=== Section Start ===
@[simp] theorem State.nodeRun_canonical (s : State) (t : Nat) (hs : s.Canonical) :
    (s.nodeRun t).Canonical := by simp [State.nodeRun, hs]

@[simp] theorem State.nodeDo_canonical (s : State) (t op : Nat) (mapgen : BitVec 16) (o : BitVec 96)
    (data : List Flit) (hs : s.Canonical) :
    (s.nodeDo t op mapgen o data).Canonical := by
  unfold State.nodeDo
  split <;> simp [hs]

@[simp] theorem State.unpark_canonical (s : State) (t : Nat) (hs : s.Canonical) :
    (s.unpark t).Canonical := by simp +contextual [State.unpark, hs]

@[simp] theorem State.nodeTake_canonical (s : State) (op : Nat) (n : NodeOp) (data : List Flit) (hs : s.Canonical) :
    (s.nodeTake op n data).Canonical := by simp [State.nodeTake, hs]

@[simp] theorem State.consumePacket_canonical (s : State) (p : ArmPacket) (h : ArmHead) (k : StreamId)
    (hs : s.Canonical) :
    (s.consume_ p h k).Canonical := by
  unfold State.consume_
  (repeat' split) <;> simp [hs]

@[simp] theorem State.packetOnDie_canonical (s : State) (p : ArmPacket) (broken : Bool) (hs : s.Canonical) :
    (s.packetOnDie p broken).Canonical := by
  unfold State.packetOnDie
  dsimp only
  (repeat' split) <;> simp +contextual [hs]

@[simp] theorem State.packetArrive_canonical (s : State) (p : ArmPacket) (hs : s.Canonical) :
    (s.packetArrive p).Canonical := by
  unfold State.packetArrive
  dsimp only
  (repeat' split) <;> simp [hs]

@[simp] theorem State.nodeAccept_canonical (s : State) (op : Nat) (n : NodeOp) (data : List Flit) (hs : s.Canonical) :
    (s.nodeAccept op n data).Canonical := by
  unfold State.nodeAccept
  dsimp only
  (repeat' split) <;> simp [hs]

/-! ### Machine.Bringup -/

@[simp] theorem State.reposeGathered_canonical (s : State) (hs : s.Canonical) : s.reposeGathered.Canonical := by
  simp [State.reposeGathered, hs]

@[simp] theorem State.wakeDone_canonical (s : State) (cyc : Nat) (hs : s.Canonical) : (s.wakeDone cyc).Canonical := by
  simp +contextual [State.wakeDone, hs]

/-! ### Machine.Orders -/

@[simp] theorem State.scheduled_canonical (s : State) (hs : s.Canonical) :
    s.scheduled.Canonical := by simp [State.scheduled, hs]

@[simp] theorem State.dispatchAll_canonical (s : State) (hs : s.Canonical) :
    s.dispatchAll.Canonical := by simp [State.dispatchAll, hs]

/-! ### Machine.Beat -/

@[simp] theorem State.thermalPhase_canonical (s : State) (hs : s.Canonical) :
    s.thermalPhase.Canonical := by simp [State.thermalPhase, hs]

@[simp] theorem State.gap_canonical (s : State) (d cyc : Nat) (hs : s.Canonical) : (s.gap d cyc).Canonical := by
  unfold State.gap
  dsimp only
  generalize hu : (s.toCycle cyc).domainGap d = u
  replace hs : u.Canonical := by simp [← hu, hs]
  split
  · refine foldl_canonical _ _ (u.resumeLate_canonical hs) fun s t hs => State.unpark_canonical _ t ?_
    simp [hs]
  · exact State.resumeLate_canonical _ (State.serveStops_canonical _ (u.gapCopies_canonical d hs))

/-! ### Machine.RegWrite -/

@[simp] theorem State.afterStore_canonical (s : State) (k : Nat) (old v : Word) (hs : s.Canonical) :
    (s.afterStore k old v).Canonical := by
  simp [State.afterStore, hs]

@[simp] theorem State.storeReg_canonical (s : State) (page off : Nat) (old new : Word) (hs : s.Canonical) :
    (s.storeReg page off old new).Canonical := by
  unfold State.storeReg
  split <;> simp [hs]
=== Section End ===
=== Section Start ===
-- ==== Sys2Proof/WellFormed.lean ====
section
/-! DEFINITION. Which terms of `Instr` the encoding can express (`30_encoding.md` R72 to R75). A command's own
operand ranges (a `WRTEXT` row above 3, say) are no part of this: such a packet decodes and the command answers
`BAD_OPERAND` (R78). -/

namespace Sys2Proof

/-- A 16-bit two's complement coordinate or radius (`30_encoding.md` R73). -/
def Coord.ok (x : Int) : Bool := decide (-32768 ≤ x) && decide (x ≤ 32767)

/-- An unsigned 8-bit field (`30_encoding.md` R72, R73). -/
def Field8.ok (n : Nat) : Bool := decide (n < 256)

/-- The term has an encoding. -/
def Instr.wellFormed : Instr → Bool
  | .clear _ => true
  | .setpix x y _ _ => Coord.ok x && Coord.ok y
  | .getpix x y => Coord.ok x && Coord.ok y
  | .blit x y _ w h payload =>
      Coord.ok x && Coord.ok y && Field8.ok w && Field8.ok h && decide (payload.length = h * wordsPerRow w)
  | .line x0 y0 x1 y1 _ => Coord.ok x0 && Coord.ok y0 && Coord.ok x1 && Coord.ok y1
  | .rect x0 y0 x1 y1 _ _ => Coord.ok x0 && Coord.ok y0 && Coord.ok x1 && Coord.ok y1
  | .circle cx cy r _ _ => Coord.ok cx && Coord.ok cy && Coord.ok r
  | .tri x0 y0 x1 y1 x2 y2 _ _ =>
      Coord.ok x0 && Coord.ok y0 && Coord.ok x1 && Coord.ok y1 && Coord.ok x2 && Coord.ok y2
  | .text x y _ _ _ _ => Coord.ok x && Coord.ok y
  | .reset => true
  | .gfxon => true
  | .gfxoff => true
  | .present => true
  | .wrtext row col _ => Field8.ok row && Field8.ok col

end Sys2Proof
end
=== Section End ===
Within the listing above, extract exactly the lines from the line with "(k : StreamId)" to the line with "theorem State.nodeAccept_canonical (s", the two named lines included, and no others.

* [THE ANSWER]:
@[simp] theorem State.consumePacket_canonical (s : State) (p : ArmPacket) (h : ArmHead) (k : StreamId)
    (hs : s.Canonical) :
    (s.consume_ p h k).Canonical := by
  unfold State.consume_
  (repeat' split) <;> simp [hs]

@[simp] theorem State.packetOnDie_canonical (s : State) (p : ArmPacket) (broken : Bool) (hs : s.Canonical) :
    (s.packetOnDie p broken).Canonical := by
  unfold State.packetOnDie
  dsimp only
  (repeat' split) <;> simp +contextual [hs]

@[simp] theorem State.packetArrive_canonical (s : State) (p : ArmPacket) (hs : s.Canonical) :
    (s.packetArrive p).Canonical := by
  unfold State.packetArrive
  dsimp only
  (repeat' split) <;> simp [hs]

@[simp] theorem State.nodeAccept_canonical (s : State) (op : Nat) (n : NodeOp) (data : List Flit) (hs : s.Canonical) :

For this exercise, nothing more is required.